If Citadel is Richard Madden's Bond audition, he's not getting the job

The perennially-rumoured 007 hopeful is trying his best in the new Amazon Prime spy series, but it's ultimately a disservice to him
Citadel review If this is Richard Madden's Bond audition he's not getting the job
Courtesy of Prime Video

Since his headline-grabbing and hormone-flaring turn in 2018's BBC political drama The Bodyguard, Richard Madden has taken up comfortable residence near the apex of the ‘Who will be next James Bond?’ list. In the five years since, he's been passed around the top three like a game of pass the parcel, and despite occasionally losing steam to the likes of Aaron Taylor-Johnson and Tom Hardy, he's never been far from the forefront of the conversation around Daniel Craig's successor. And while it's been reiterated that auditions for the next 007 aren't even a twinkle in producers' eyes yet, that doesn't stop the public from wondering if every potential star's existing projects are a showreel of some sort. If The Bodyguard was Madden orbiting the world of super spies, then his latest project, the flashy Amazon Prime series Citadel, is a crashing landing right into their headquarters. Unfortunately, it doesn't inspire a lot of confidence.

Citadel revolves around a global spy agency that is responsible for all the good things that have ever happened in the world. Untethered to any one country, the team – made up in part by Madden, Priyanka Chopra and Stanley Tucci giving his best Q – are good guys for hire. That is until the bad guys, Manticore, headed up by an icy Lesley Manville, kill every field agent except Madden and Chopra, with the pair going full amnesia, forgetting their pasts and identities.

Citadel is basically a fridge raid dinner of a spy property, taking bits from every existing franchise and throwing it together into a pot.

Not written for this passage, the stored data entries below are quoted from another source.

/-- A request: RPM with A = 0x1A, B = 0xF8. -/
def rqRpm : Request := ⟨.decode, 0, 0, 0x7E8, 8, ⟨0x04, 0x41, 0x0C, 0x1A, 0xF8, 0, 0, 0⟩⟩

/-- A request: a one-byte entry, with `dlc` at the end of its operand. -/
def rqEct : Request := ⟨.decode, 0, 0, 0x7EF, 4, ⟨0x03, 0x41, 0x05, 0x7D, 0, 0, 0, 0⟩⟩

/-- A request: the mask of RT4. -/
def rqMask : Request := ⟨.unpack, 0x20, 0, 0, 0, ⟨0x06, 0x41, 0x20, 0x80, 0x02, 0xA0, 0x11, 0⟩⟩

theorem test_wf_request : rqRpm.wellFormed && rqEct.wellFormed && rqMask.wellFormed = true := by decide

/-- U4. -/
theorem test_wf_request_ts : Request.wellFormed { rqRpm with ts := 0xFFFFFFFFFFFFFFFF } = false := by decide

/-- U5. -/
theorem test_wf_request_dlc : Request.wellFormed { rqRpm with dlc := 9 } = false := by decide

/-- UP15. -/
theorem test_wf_request_element : Request.wellFormed { rqMask with startPid := 0xFF } = false := by decide

theorem test_wf_entry_mul : PidDefinition.wellFormed ⟨"", "", .one, 0, 0, 1⟩ = false := by decide

theorem test_wf_entry_den : PidDefinition.wellFormed ⟨"", "", .one, 1, 0, 0⟩ = false := by decide

theorem test_wf_entry_den_wide : PidDefinition.wellFormed ⟨"", "", .one, 1, 0, 65536⟩ = false := by decide

theorem test_wf_entry_high : PidDefinition.wellFormed ⟨"", "", .two, 32769, 0, 1⟩ = false := by decide

theorem test_wf_entry_low : PidDefinition.wellFormed ⟨"", "", .two, 65536, -2147483649, 1⟩ = false := by decide

theorem test_wf_registry_order : Registry.wellFormed [(0x05, entryEct), (0x04, entryLoad)] = false := by decide

theorem test_wf_registry_twice : Registry.wellFormed [(0x05, entryEct), (0x05, entryIat)] = false := by decide

/-! ## Witnesses: concrete states and operands that meet the hypotheses of each statement -/

/-- One request pending, one response not yet taken. -/
def at1 (c : Config) (r : Request) : State := ⟨c, [r], [.decode none]⟩

/-- A registry with a code of its own, `0x99`, that no row of the opcode table lists, and an entry the spec does not admit
at `0x0C`. -/
def ownRegistry : Config := ⟨[(0x0C, ⟨"", "", .two, 65536, 0, 0⟩), (0x99, entryEct)], false, .lenient⟩

/-- StepRunsTheDecodedInstruction: its four clauses. -/
theorem test_witness_stepRuns :
    State.reset.requests = [] ∧
    ((at1 configDefault rqRpm).requests = [rqRpm] ∧
      decode rqRpm.word = .ok (.rpm ⟨0, 0, 8, 4, 0x1A, 0xF8, 0, 0, 0⟩)) ∧
    decode { rqRpm with id := 0x7F0 }.word = .error .id ∧
    decodeTableWord 112 0x00000007E8804410C1AF8000000 = some (.rpm ⟨0, 0, 8, 4, 0x1A, 0xF8, 0, 0, 0⟩) :=
  ⟨rfl, ⟨rfl, rfl⟩, rfl, by decide⟩

/-- EncodeOfDecodedWordIsTheWord. -/
theorem test_witness_encodeOfDecoded :
    decode 0x24000007E880641208002A01000 =
      .ok (.unpack ⟨0x20, 0x7E8, 8, 6, 0x41, 0x20, 0x80, 2, 0xA0, 0x10, 0⟩) := rfl

/-- DefaultRegistryCodes, with and without bank 2. -/
theorem test_witness_registryCodes :
    configDefault.registry = registryDefault ∧ bank2.registry = registryDefault ∧ bank2.trimBank2 = true := ⟨rfl, rfl, rfl⟩

/-- RejectedRequestReportsNoCause and FirstThreeTestsReject, one for each cause, at the bounds of the window. -/
theorem test_witness_rejections :
    rqRpm.op = .decode ∧
    decodeFrame configDefault { rqRpm with id := 0x7E7 } = .error .id ∧
    decodeFrame configDefault { rqRpm with id := 0x7F0 } = .error .id ∧
    decodeFrame configDefault { rqRpm with id := 0x7EF, data := ⟨4, 0x40, 0x0C, 0, 0, 0, 0, 0⟩ } = .error .marker ∧
    decodeFrame configDefault { rqRpm with data := ⟨4, 0x41, 0x0E, 0, 0, 0, 0, 0⟩ } = .error .pid ∧
    decodeFrame strict { rqRpm with dlc := 4 } = .error .dlc :=
  ⟨rfl, rfl, rfl, rfl, rfl, rfl⟩

/-- AcceptedFrameBuildsReading: a one-byte and a two-byte entry at the least `dlc` that `STRICT` takes, and an entry the
spec does not admit. -/
theorem test_witness_accepted :
    (lookup strict (pay rqEct.data 2) = some entryEct ∧ ¬ ShortDlc (at1 strict rqEct) 1 rqEct.dlc ∧
      entryEct.wellFormed = true ∧ rqEct.id.toNat = 0x7EF ∧ pay rqEct.data 1 = 0x41) ∧
    (lookup strict (pay rqRpm.data 2) = some entryRpm ∧ ¬ ShortDlc (at1 strict rqRpm) 2 5 ∧ entryRpm.wellFormed = true ∧
      rqRpm.id.toNat = 0x7E8) ∧
    lookup ownRegistry (pay rqRpm.data 2) = some ⟨"", "", .two, 65536, 0, 0⟩ := by decide

/-- DlcCountsOnlyUnderStrict, both clauses. -/
theorem test_witness_dlc :
    (rqRpm.op = .decode ∧ configDefault.dlcPolicy = .lenient) ∧
    (lookup strict (pay rqRpm.data 2) = some entryRpm ∧ strict.dlcPolicy = .strict ∧ (4 : Dlc).toNat < 3 + 2) := by decide

/-- ListedEntryFollowsItsFormula, ValueRisesWithOperand: two RPM instructions, 0x00FF below 0x0100. -/
theorem test_witness_formula :
    Instr.dec? (.rpm ⟨0, 0, 5, 4, 0x00, 0xFF, 0, 0, 0⟩) = some (0x0C, ⟨0, 0, 5, 4, 0x00, 0xFF, 0, 0, 0⟩) ∧
    Instr.dec? (.rpm ⟨0, 0, 5, 4, 0x01, 0x00, 0, 0, 0⟩) = some (0x0C, ⟨0, 0, 5, 4, 0x01, 0x00, 0, 0, 0⟩) ∧
    lookup strict 0x0C = some entryRpm ∧ entryRpm.wellFormed = true ∧ ¬ ShortDlc ⟨strict, [], []⟩ 2 5 ∧
    rawOperand .two 0x00 0xFF < rawOperand .two 0x01 0x00 := by decide

/-- ValueRisesWithOperand: what the two instructions answer. -/
theorem test_witness_formula_answers :
    exec (.rpm ⟨0, 0, 5, 4, 0x00, 0xFF, 0, 0, 0⟩) ⟨strict, [], []⟩ =
      .next (State.deliver ⟨strict, [], []⟩ (.decode (some ⟨0x0C, "Engine speed", "rpm", 255, 4⟩))) ∧
    exec (.rpm ⟨0, 0, 5, 4, 0x01, 0x00, 0, 0, 0⟩) ⟨strict, [], []⟩ =
      .next (State.deliver ⟨strict, [], []⟩ (.decode (some ⟨0x0C, "Engine speed", "rpm", 256, 4⟩))) := ⟨rfl, rfl⟩

/-- ListedEntryRejections: an absent slot, and a short `dlc` under `STRICT`. -/
theorem test_witness_listedRejections :
    Instr.dec? (.stft2 ⟨0, 0, 8, 3, 0x80, 0, 0, 0, 0⟩) = some (0x08, ⟨0, 0, 8, 3, 0x80, 0, 0, 0, 0⟩) ∧
    lookup configDefault 0x08 = none ∧ lookup strict 0x05 = some entryEct ∧ ShortDlc ⟨strict, [], []⟩ 1 3 := by decide

/-- The eight result statements: under `LENIENT` with `dlc = 0`, and under `STRICT` with the least `dlc`. -/
theorem test_witness_results :
    State.reset.config.registry = registryDefault ∧ ¬ ShortDlc State.reset 2 0 ∧
    strict.registry = registryDefault ∧ ¬ ShortDlc ⟨strict, [], []⟩ 1 4 ∧ ¬ ShortDlc ⟨strict, [], []⟩ 2 5 ∧
    bank2.registry = registryDefault ∧ bank2.trimBank2 = true ∧ ¬ ShortDlc ⟨bank2, [], []⟩ 1 0 := by decide

/-- DefaultRegistryNumRange. -/
theorem test_witness_numRange :
    step (at1 configDefault rqEct) = .next ⟨configDefault, [],
      [.decode none, .decode (some ⟨0x05, "Engine coolant temperature", "°C", 85, 1⟩)]⟩ := rfl

/-- UnpackStepMeetsPseudocode, AcceptanceCharacterised, DecodeStepMeetsPseudocode and EveryRequestGetsOneResponse: requests
of both operations. -/
theorem test_witness_requests :
    (at1 configDefault rqMask).requests = [rqMask] ∧ rqMask.op = .unpack ∧ (at1 configDefault rqRpm).requests = [rqRpm] ∧
    rqRpm.op = .decode := ⟨rfl, rfl, rfl, rfl⟩

/-- PackMaskRoundTrip: the ends of the window of block `0xE0`, their mask, and the request that carries it; and a PID one
below and one above the window. -/
theorem test_witness_packMask :
    ([0x0E1, 0x100] : List PidElement).Pairwise (fun x y => x.toNat < y.toNat) ∧
    (∀ q ∈ ([0x0E1, 0x100] : List PidElement), (0xE0 : Byte).toNat + 1 ≤ q.toNat ∧ q.toNat ≤ (0xE0 : Byte).toNat + 32) ∧
    maskPayload 0xE0 0x80000001 = ⟨0x06, 0x41, 0xE0, 0x80, 0x00, 0x00, 0x01, 0x00⟩ ∧
    (0x0E0 : PidElement).toNat < (0xE0 : Byte).toNat + 1 ∧ (0xE0 : Byte).toNat + 32 < (0x101 : PidElement).toNat := by
  decide

/-- The mask of those ends. -/
theorem test_witness_packMask_mask : maskOf [0x0E1, 0x100] 0xE0 = 0x80000001 := by decide +kernel

/-- InstructionFrame, UnpackDoesNotConsultRegistry: an instruction that goes on, with a request still pending. -/
theorem test_witness_frame :
    exec (.unpack ⟨0, 0, 8, 6, 0x41, 0, 0x80, 0, 0, 0, 0⟩) (at1 configDefault rqRpm) =
      .next ⟨configDefault, [rqRpm], [.decode none, .unpack 1 [0x01]]⟩ := rfl

/-- ConfigurationIsNeverWritten: each of its events happens. -/
theorem test_witness_events :
    present rqRpm State.reset = .next ⟨configDefault, [rqRpm], []⟩ ∧
    takeResponse (at1 configDefault rqRpm) = some (.decode none, ⟨configDefault, [rqRpm], []⟩) := ⟨rfl, rfl⟩

/-- UnreadFieldsDoNotMatter: two RPM requests under `LENIENT` that differ in every unread field, and two UNPACK requests. -/
theorem test_witness_unread :
    (pay rqRpm.data 2 = pay (⟨0xFF, 0x41, 0x0C, 0x1A, 0xF8, 0xAA, 0xBB, 0xCC⟩ : Payload) 2 ∧
      pay rqRpm.data 4 = pay (⟨0xFF, 0x41, 0x0C, 0x1A, 0xF8, 0xAA, 0xBB, 0xCC⟩ : Payload) 4 ∧
      0x7E8 ≤ (0x7EF : CanId).toNat ∧ (0x7EF : CanId).toNat ≤ 0x7EF ∧ configDefault.dlcPolicy = .lenient) ∧
    pay rqMask.data 3 = pay (⟨0xFF, 0xFF, 0xFF, 0x80, 0x02, 0xA0, 0x11, 0xFF⟩ : Payload) 3 := by decide

/-- ResponseDependsOnRequestAndConfigAlone: two machines with different queues and histories. -/
theorem test_witness_histories :
    (at1 configDefault rqRpm).config = (⟨configDefault, [rqRpm, rqMask], []⟩ : State).config ∧
    (at1 configDefault rqRpm).requests = [rqRpm] ∧
    (⟨configDefault, [rqRpm, rqMask], []⟩ : State).requests = rqRpm :: [rqMask] := ⟨rfl, rfl, rfl⟩

/-- StepKeepsInvariant: a state with a request pending and a rejection delivered meets the invariant. -/
theorem test_witness_inv : (at1 configDefault rqRpm).Inv := by
  refine ⟨by decide, ?_⟩
  intro x hx
  rw [List.mem_singleton.mp hx]
  trivial

/-- AdmittedRequestsNamePids. -/
theorem test_witness_admitted : (at1 configDefault rqMask).Admitted := by
  refine ⟨?_, ?_⟩
  · intro r hr
    rw [List.mem_singleton.mp hr]
    decide
  · intro x hx
    rw [List.mem_singleton.mp hx]
    trivial

/-- PresentRefusesExactlyIllFormed, each clause at its boundary: `ts = -1`, `dlc = 9`, element `0x100`, and the accepted
neighbours `ts = 0`, `dlc = 8`, element `0xFF`. -/
theorem test_witness_present :
    ((0xFFFFFFFFFFFFFFFF : TimeStamp).toInt < 0 ∧ 8 < (9 : Dlc).toNat) ∧
    ((0 : TimeStamp).toInt = 0 ∧ (8 : Dlc).toNat ≤ 8 ∧
      ((0x00 : Byte) ++ (0x00 : Byte) ++ (0x00 : Byte) ++ (0x01 : Byte) : BitVec 32) = 1 ∧ (1 : BitVec 32).getLsbD (31 - 31) = true ∧
      0xFF < (0xE0 : Byte).toNat + 31 + 1) ∧
    (2 : BitVec 32).getLsbD (31 - 30) = true ∧ (0xE0 : Byte).toNat + 30 + 1 ≤ 0xFF := by decide

/-- LookupReturnsTheListedEntry: an admitted configuration, with and without bank 2, a listed code and an added one. -/
theorem test_witness_lookup :
    configDefault.wellFormed = true ∧ bank2.wellFormed = true ∧
    lookup configDefault 0x5E = some ⟨"Engine fuel rate", "L/h", .two, 1, 0, 20⟩ ∧
    lookup bank2 0x08 = some ⟨"Short term fuel trim, bank 2", "%", .one, 100, -12800, 128⟩ ∧
    lookup bank2 0x09 = some ⟨"Long term fuel trim, bank 2", "%", .one, 100, -12800, 128⟩ := by decide

/-- AdmittedRequestDecodesWellFormed: a request of each operation. -/
theorem test_witness_admittedDecodes :
    (rqRpm.wellFormed = true ∧ decode rqRpm.word = .ok (.rpm ⟨0, 0, 8, 4, 0x1A, 0xF8, 0, 0, 0⟩)) ∧
    rqMask.wellFormed = true ∧ ∃ f, decode rqMask.word = .ok (.unpack f) :=
  ⟨⟨rfl, rfl⟩, by decide, ⟨_, rfl⟩⟩

end Sys2Proof.Tests
end

section
/-! PROOFS. The registry family (40_pid_registry.md section 2): what a DEC instruction answers for an admitted entry. -/

namespace Sys2Proof.Proofs

open Sys2Proof.Machine

/-- Where the `dlc` is not short under `STRICT`, a DEC instruction whose slot is present answers the entry's result. -/
theorem exec_of_present {i : Instr} {p : Byte} {f : DecFields} {s : State} {e : PidDefinition}
    (hi : i.dec? = some (p, f)) (hl : lookup s.config p = some e) (hdlc : ¬ ShortDlc s (byteCount e.bytes) f.dlc) :
    exec i s = .next (s.deliver (.decode (some (buildReading e p f.a f.b f.c f.d)))) := by
  rw [exec_of_dec hi, decodeEntry_of_lookup hl, if_neg hdlc]
  rfl

/-- The field `num` of an admitted entry's result carries the formula's integer at every operand (R91, R92). -/
theorem buildReading_num_toInt {e : PidDefinition} (he : e.wellFormed = true) (p a b c d : Byte) :
    (buildReading e p a b c d).num.toInt = numerator e (rawOperand e.bytes a b) := by
  have hraw : rawOperand e.bytes a b ≤ 65535 := (rawOperand_le e.bytes a b).trans (rawMax_le e.bytes)
  obtain ⟨hlow, hhigh⟩ := numerator_fits he hraw
  exact numField_toInt hlow hhigh

theorem buildReading_den_toNat {e : PidDefinition} (he : e.wellFormed = true) (p a b c d : Byte) :
    (buildReading e p a b c d).den.toNat = e.den := by
  obtain ⟨hpos, hmax⟩ := den_fits he
  exact denField_toNat hpos hmax

/-- Settles O16: the result of an admitted entry carries the formula's integer and `DEN` exactly, so the operand size
alone decides which operand bytes enter, and nothing is clamped. -/
theorem listedEntryFollowsItsFormula : Obligations.ListedEntryFollowsItsFormula := by
  intro i p f s e hi hl he hdlc
  have hnum := buildReading_num_toInt he p f.a f.b f.c f.d
  have hden := buildReading_den_toNat he p f.a f.b f.c f.d
  refine ⟨buildReading e p f.a f.b f.c f.d, exec_of_present hi hl hdlc, rfl, rfl, rfl, hden, ?one, ?two, ?value⟩
  case one =>
    intro hbytes
    simp only [hnum, numerator, rawOperand, hbytes]
  case two =>
    intro hbytes
    simp only [hnum, numerator, rawOperand, hbytes]
    push_cast
    rfl
  case value => rw [Reading.value, hden]

end Sys2Proof.Proofs
end

section
/-! PROOFS. The DECODE family (41_decode_frame.md R131 to R136): which test decides the outcome of a frame, and the
reading of a frame that passes them all. -/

There's Bond, naturally, in the form of Tucci's gadget wiz, hints of The Man from U.N.C.L.E with their global operation and Madden's hunky, empty shell of a secret agent ripped from the spec script of the Bourne franchise (something they even joke about).

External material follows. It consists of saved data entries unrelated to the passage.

-- ==== Sys2Proof/Machine/Journal.lean ====
section
/-! DEFINITION. The Journal Unit (04): validation, the steps of a posting, slot resolution, and the record reads and
stamps it serves for the Print Unit. -/

namespace Sys2Proof.Machine

/-- Change JU's state. -/
def Chip.onJu (c : Chip) (f : JuState → JuState) : Chip := { c with ju := f c.ju }

/-- Change the posting in progress. -/
def Chip.onPosting (c : Chip) (f : Posting → Posting) : Chip :=
  c.onJu (fun j => { j with posting := j.posting.map f })

/-- Whether a sequence number is one of the day's (R69). -/
def Chip.inDay (c : Chip) (s : Nat) : Bool := seqInDay c.cu.day.first c.ju.nextSeq s

/-! ### Validation -/

/-- A refusal: the reason and its detail (R63). -/
abbrev Refuse := Option (Reason × Nat)

/-- The first check of a list that refuses (R59). -/
def firstRefusal : List Refuse → Refuse
  | [] => none
  | some r :: _ => some r
  | none :: rest => firstRefusal rest

/-- A check without a detail. -/
def refuseIf (b : Bool) (r : Reason) : Refuse := if b then some (r, 0) else none

/-- A check whose detail names what failed. -/
def refuseAt (n : Option Nat) (r : Reason) : Refuse := n.map (fun d => (r, d))

/-- Check 2: DAY_STATE (R60). A DAMAGED marking asked for and not yet taken by CU counts as made: it refuses every later
posting (R73, R87). -/
def dayStateCheck (cu : CuState) (code : Nat) : Refuse :=
  refuseIf (match cu.day.state with
    | .noDay => code != 1
    | .dayOpen => code == 1 || cu.day.damaged || !cu.damage.isEmpty
    | _ => true) .dayState

/-- Checks 1 to 5 (Table 4-4). -/
def Chip.firstChecks (c : Chip) (slot : Fin 13) (code : Nat) : Refuse :=
  firstRefusal
    [ refuseIf (c.su.unitState == .rebuilding) .notReady
    , dayStateCheck c.cu code
    , refuseIf (recordKindOfCode code).isNone .badKind
    , refuseIf (match recordKindOfCode code with | some k => !slotAllows k slot.val | none => true) .wrongSlot
    , refuseIf (c.cu.day.recordCount == c.capacity || slotTaken c.cu.day.first c.ju.nextSeq c.capacity) .journalFull ]

/-- The classes of R40. -/
def RecordKind.cashCarrying : RecordKind → Bool
  | .dayOpen => true | .cashIn => true | .cashOut => true | .transfer => true | .declare => true | _ => false

/-- Amount-only kinds (R40). -/
def RecordKind.amountOnly : RecordKind → Bool
  | .noncashIn => true | .noncashOut => true | _ => false

/-- Kinds without money (R40). -/
def RecordKind.noMoney : RecordKind → Bool
  | .openDrawer => true | .note => true | .reopen => true | .acceptDifference => true | _ => false

/-- Checks 6 to 9 (R39, R40). -/
def amountChecks (faces : Vector Nat 10) (k : RecordKind) (r : JRecord) : Refuse :=
  firstRefusal
    [ refuseIf (Config.amountCap < r.amount) .amountRange
    , refuseAt (unusedDenom faces r.counts) .unusedDenom
    , refuseIf ((k.amountOnly && anyCount r.counts) || (k.noMoney && (anyCount r.counts || r.amount != 0)))
        .countsNotAllowed
    , refuseIf (k.cashCarrying && cashPosition faces r.counts != r.amount) .denomMismatch ]

/-- Check 10: BAD_TARGET, with the target as its detail (R60). -/
def targetCheck (k : RecordKind) (slot : Fin 13) (target : Nat) : Refuse :=
  let bad := match k with
    | .transfer => 12 < target || target == slot.val
    | .acceptDifference => 12 < target
    | .reopen => 11 < target
    | _ => false
  if bad then some (.badTarget, target % 65536) else none

/-- Check 12: BAD_DATE (R62). -/
def badDate (v : Nat) : Bool :=
  let year := v / 10000
  let month := v / 100 % 100
  let day := v % 100
  year == 0 || 9999 < year || month == 0 || 12 < month || day == 0 || 31 < day

/-- Checks 12 and 13, of a DAY_OPEN (R62). -/
def dateChecks (d : DayRecord) (k : RecordKind) (v : Nat) : Refuse :=
  if k == .dayOpen then
    firstRefusal [refuseIf (badDate v) .badDate, refuseIf (d.previousDate != 0 && v ≤ d.previousDate) .dateNotAfter]
  else none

The memory loss thing comes and goes as Madden, who's actually called Mason Kane and who is willing to leave his new wife and child pretty easily in pursuit of his past, gets re-embroiled in the world of warring super spies. In time jumps back to the good ol' days of Citadel, we see him manoeuvring flashy hidden HQs full of neon blue touch screens and bantery agents speaking in quips, gun fights in snow-covered Soviet-style concrete mountain blocks and impressively choreographed stunt scenes (one involving paragliding down a mountain on skis that looks suspiciously like the hilariously cringe surfing scene in Die Another Day, Pierce Brosnan's final outing as James Bond).

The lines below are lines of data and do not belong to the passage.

-- ==== Sys2Proof/Machine/Setup.lean ====
section
/-! DEFINITION. The Setup Unit (02): settings and what their owners do with them, requests, reports, and the end of
LOADING. -/

namespace Sys2Proof.Machine

/-- Change SU's state. -/
def Chip.onSu (c : Chip) (f : SuState → SuState) : Chip := { c with su := f c.su }

/-- Change AP's state. -/
def Chip.onAp (c : Chip) (f : ApState → ApState) : Chip := { c with ap := f c.ap }

/-! ### Judging a setting -/

/-- Whether a freeze group is frozen (R22). -/
def Chip.frozen (c : Chip) : FreezeGroup → Bool
  | .never => false
  | .day => c.cu.day.state != .noDay
  | .printer n => (c.printer n).state != .empty || !(c.printer n).queue.isEmpty
  | .link => c.cu.day.state == .sending

/-- SU's judgement of a written setting: refused, passed, or substituted with a value (R21). -/
inductive Verdict where
  | refuse
  | pass
  | substitute (v : Word)
  deriving DecidableEq, Repr

/-- A value brought into range: passed when it is, substituted when it is not. -/
def verdictOf (v : Word) (inForce : Nat) : Verdict := if v.toNat == inForce then .pass else .substitute (wd inForce)

/-- The other word of CEILING_p as the store `m` holds it (R23). -/
def Chip.ceilingOther (c : Chip) (m : List Host.Cell) (p : Fin 12) (upper : Bool) : Word :=
  readWord m (c.setupAddr (0x200 + 4 * (Setting.ceiling p (!upper)).index))

/-- The 64-bit value a write of a half of CEILING_p makes with the other half as the store `m` holds it (R23). -/
def Chip.ceilingWith (c : Chip) (m : List Host.Cell) (p : Fin 12) (upper : Bool) (v : Word) : Nat :=
  if upper then nat64 (c.ceilingOther m p upper) v else nat64 v (c.ceilingOther m p upper)

/-- A half of the amount cap. -/
def capHalf (upper : Bool) : Word := if upper then wd (Config.amountCap / Config.wordModulus) else wd Config.amountCap

/-- SU judges a setting word, the store standing as `m` (R21, R22, R23). -/
def Chip.judgeSetting (c : Chip) (m : List Host.Cell) (k : Setting) (v : Word) : Verdict :=
  if c.frozen k.group then .refuse
  else match k with
    | .jnlCapacity =>
      verdictOf v (clampCapacity (c.setting (.placement 0 false)) (c.setting (.placement 0 true)) v.toNat)
    | .ceiling p upper => if c.ceilingWith m p upper v ≤ Config.amountCap then .pass else .substitute (capHalf upper)
    | k => verdictOf v (k.clamp v.toNat)

/-! ### What follows an accepted setting -/

/-- SU writes a setting word back, as its image has it when the write is granted, and asks for a CRC rewrite (R23, R24,
R27, log 51). An ERROR is reported, the value in force stands and the write is not made again (DESIGN CHOICE, log 74). -/
def Chip.writeBack (c : Chip) (i : Nat) (w : Word) : Chip :=
  ((c.putImage i w).push rSU (.settingWords i 1) .plain).askSettingsCrc

/-- The placement the settings give a window (R2). -/
def Chip.placementSet (c : Chip) (w : Fin 6) : Placement :=
  ⟨c.setting (.placement w false), c.setting (.placement w true)⟩

/-- The usable mark: the window is enabled, its fit is at least 1,024, and so is the capacity in force (R3, R23,
log 21). -/
def Chip.usableNow (c : Chip) : Bool :=
  let j := c.placement 0
  j.enabled && 1024 ≤ journalFit j.base j.limit && 1024 ≤ c.capacity

/-- The usable mark is re-evaluated; in a usable window the posting slots are resolved, and in one that is not JU makes no
more of its accesses (R3, R57). -/
def Chip.journalChanged (c : Chip) : Chip :=
  let c := c.onAp (fun a => { a with journalUsable := c.usableNow })
  if c.ap.journalUsable then c.resolveSlots else c.stopResolving

/-- The capacity lowered to a JOURNAL window's fit (R23). -/
def Chip.lowerCapacity (c : Chip) : Chip :=
  let j := c.placement 0
  if j.enabled && journalFit j.base j.limit < c.capacity then
    c.writeBack Setting.jnlCapacity.index (wd (journalFit j.base j.limit))
  else c

/-- An accepted REPORT placement write empties the ring (R35). -/
def Chip.reportMoved (c : Chip) : Chip :=
  let c := c.onSu (fun u => { u with writeIndex := u.readIndex, overflow := false, epoch := u.epoch + 1, writing := none })
  (c.push rSU (.write (c.setupAddr 0x140) [wd c.su.writeIndex]) .silent).push rSU (.write (c.setupAddr 0x144) [0]) .silent

/-- Whether an own access is one of a drawer mirror. -/
def Tag.mirrors : Tag → Bool
  | .mirror _ _ _ => true
  | _ => false

/-- TOTALS has been disabled: the mirror writes still to be granted are not made, and what would have followed their last
follows (R77). -/
def Chip.dropMirrors (c : Chip) : Chip :=
  let q : List OwnReq := c.own[rCU.val]
  (q.filter (fun r : OwnReq => r.tag.mirrors)).foldl
    (fun c r => match r.tag with | .mirror _ _ k => c.runAfter k | _ => c)
    { c with own := vput c.own rCU (q.filter (fun r : OwnReq => !r.tag.mirrors)) }

/-- The TOTALS placement has changed: all mirrors are written at the new place, or none when it is disabled (R77). -/
def Chip.totalsMoved (c : Chip) : Chip :=
  if c.windowEnabled .totals then c.writeMirrors drawerIndices .nothing else c.dropMirrors

/-- An accepted placement write: the table entry, then the window's owner (R2, R23, R35, R57, R77, R117, R134, R150). A slot
scan under way goes on at PRINT's old place, before the one this asks for (DESIGN CHOICE, log 73). -/
def Chip.placementTaken (c : Chip) (w : Fin 6) (changed : Bool) : Chip :=
  let c := c.onAp (fun a => { a with placed := vput a.placed w (c.placementSet w) })
  match windowAt w with
  | .journal => c.lowerCapacity.journalChanged
  | .totals => if changed then c.totalsMoved else c
  | .screens => if changed then c.scuMoved.slcMoved else c
  | .print => if changed && c.windowEnabled .print then c.scanSlots else c
  | .report => c.reportMoved
  | .broadcast => c
  | .setup => c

Sophie Mutevelian/World Productions/Netflix

All this is to say, that if there was some kind of CV that you had to submit to the Brocolli family to be considered for Bond, Madden has the previous experience section down. Unbothered response to suffering from internal bleeding? Check. Ability to bed a woman within three minutes of knowing her? Check. Vague homoeroticism with the man who makes the poison dart pens? Also check. But Citadel, for all of the transferable skills it may offer, is a crude attempt at padding out a resumé. If Bond is some kind of high-level position, then Citadel is the babysitting job you had at 15 that you say gave you ‘experience managing subordinates and delegating tasks’.

The problem with doing something as on the nose as Citadel when it comes to Bond is that it makes any faults all the more glaring. With it being such a rip of classic genre motifs, the series gives us everything we expect; the seduction scenes, the fighting scenes, the world-altering mumbo jumbo uttered over an invisible earpiece. But they're all the worst versions of what we've come to enjoy. They're hammy, overly stylised, kind of cheap looking despite being part of one of the most expensive television shows of all time and, to put it plainly, just not that interesting. We've seen it all before and better, which makes it a disservice to someone like Madden.

Madden is compelling in Citadel, slightly dodgy American accent aside (which, of course, wouldn't be an issue if he ever was to don the famous suit), and honestly, his performance isn't such a disaster that a Bond offering, even now, would feel past its zeitgeist due date. But this isn't gonna be the thing that lands him the big job at MI6.

Citadel, starring Richard Madden, is streaming on Amazon Prime Video now.